On that more general topic, I strongly recommend that you join the wikitech-ambassadors mailing list https://lists.wikimedia.org/mailman/listinfo/wikitech-ambassadors and bring up your concerns from comment # 16, so we can talk about them in a group that includes more community members and Foundation folks, including Guillaume and Rob.

But on this particular issue (localising CAPTCHAs) I'm cc'ing Alolita Sharma, Director of Engineering (Internationalization and R&D), and Siebrand Mazeland, Product Manager of the Localisation team, hoping for their input.

Thanks, Al-Scandar Solstag!

Bawolff added a comment.Via ConduitJul 27 2012, 12:42 PM

Hmm I like the idea of comment 9.

Some issues:
*Swear words - people get angsty when "fuck", etc is in their captcha. (This is probably a minor consideration)
*complex characters - Unicode characters in and of themselves are not a problem. (Some wikis have words not in their native script, but that's the minority, and can be resolved with a "request new captcha") More concerning is Diacritics. Diacritics are small, and may be hard to see when messed with by the captcha algorithm (although a native speaker might know what the word is and be able to fill in the diacritics). I'm doubtful that a captcha of ɓ b will look very different.

However, with that said, perhaps we should just do some testing to see if that's really an issue. Maybe its less of an issue to a non-native speaker than using english captchas are.

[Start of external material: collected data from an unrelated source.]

-- ==== Sys2Proof/Certificates/Slice0/Obligations.lean ====
section
/-! DEFINITION. Statements for the provers. Docstrings name the rule or section of spec/ each one formalises. -/

open Sys2Proof Sys2Proof.Machine

/-! ## Reset and the fetch -/

/-- 70_reset_and_hazards.md R330, 10_state.md R46 (92 D10): from any state, `RESET c0` writes the reset table; that the
model's `ret` and `stack` are cleared and the environment's own data stays is the model's choice (log 13). -/
def Obligations.ResetWritesTheResetTable : Prop :=
  ∀ (c0 : U32) (s : State),
    exec (.reset c0) s = .next
      { busy := false, contextSwitches := 0, frames := 0, sleepCycles := 0, cycleCounter := c0,
        bufRgb := [], bufRx := [], bufTxled := [], bufTxt := [],
        ownerRx := .dma, ownerTxled := .cpu, ownerTxt := .cpu,
        pend := { rxc := false, fstart := false, ledc := false, latch := false, tele := false },
        latchRunning := false, latchExpired := false,
        chRx := { cnt := 0, done := false, err := .none },
        chLed := { cnt := 0, done := false, err := .none },
        chTel := { cnt := 0, done := false, err := .none },
        dutyReg := 0, halted := false, cause := .none, curPrio := Config.prio .idle,
        ledOut := [], serTx := [], trace := s.trace, calls := s.calls, ret := .nothing,
        sectioned := s.sectioned, stack := [] }

/-- The state after reset meets the invariants the step keeps (10_state.md R41, R46). -/
def Obligations.ResetMeetsTheInvariants : Prop :=
  Inv State.reset ∧ LineOk State.reset ∧ SerialOk State.reset

/-- A step runs the operation decoded at the front of the trace, its bytes taken off (30_encoding.md R101, R105; log 1).
PRIM and FUNC operations never stand in a trace. -/
def Obligations.StepRunsTheDecodedTraceStep : Prop :=
  ∀ (s : State) (i : Instr) (rest : List Byte),
    s.calls = [] → decodeOp s.trace = .ok (i, rest) →
      ((i.mayStandInTrace = true ∨ i.cls = .reserved) → step s = exec i { s with trace := rest }) ∧
      ((i.cls = .prim ∨ i.cls = .func) → step s = .refused .notATraceStep)

/-- A step runs the item waiting at a port before the trace (log 2). -/
def Obligations.StepRunsTheWaitingCall : Prop :=
  ∀ (s : State) (c : Call) (cs : List Call) (i : Instr),
    s.calls = c :: cs → decodePort c.port c.bytes = .ok (i, []) →
      step s = exec i { s with calls := cs }

/-- Words written out from 30_encoding.md R101, R107 and 95_test_vectors.md P1 to P4 decode to their operations. -/
def Obligations.SpecWordsDecode : Prop :=
  decodeOp [0x00, 0x58, 0x02, 0x00, 0x00] = .ok (.idle 0x258, []) ∧
  decodeOp [0x10, 0x00, 0xFE, 0xFF, 0xFF] = .ok (.reset 0xFFFFFE00, []) ∧
  decodeOp [0x16, 0x64, 0x00, 0x00, 0x00, 0x15] = .ok (.cycadv 100, [0x15]) ∧
  decodeOp [0x17, 0x01, 0x03] = .ok (.xfererr .led .dmaErr, []) ∧
  decodeOp [0x11, 0xFF] = .ok (.rxbyte 0xFF, []) ∧
  decodeOp [0x05] = .ok (.latch, []) ∧
  decodePort .report [0xAA, 0x78, 0x56, 0x34, 0x12, 0xE8, 0x03, 0x00, 0x00, 0x02, 0x01, 0x07, 0x55] =
    .ok (.fTel { cycleCounter := 0x12345678, sleepCycles := 1000, contextSwitches := 0x0102, frames := 7 }, [])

*Actual coding - we'd need to be able to generate captchas from php, presumably in real time. Not a major issue, but requires coding efforts. (Or I suppose we could get the word list once, and generate the captchas one off with the current script)


We should also evaluate the effectiveness of our captchas. The captcha program was written a while ago. Since then there's been advances in getting text out of images. Lots of third party wikis report captchas not being all that effective against spam. Perhaps our captchas aren't actually doing anything.

Nemo_bis added a comment.Via ConduitJul 27 2012, 5:22 PM

(In reply to comment #20)

We should also evaluate the effectiveness of our captchas. The captcha program
was written a while ago. Since then there's been advances in getting text out
of images. Lots of third party wikis report captchas not being all that
effective against spam. Perhaps our captchas aren't actually doing anything.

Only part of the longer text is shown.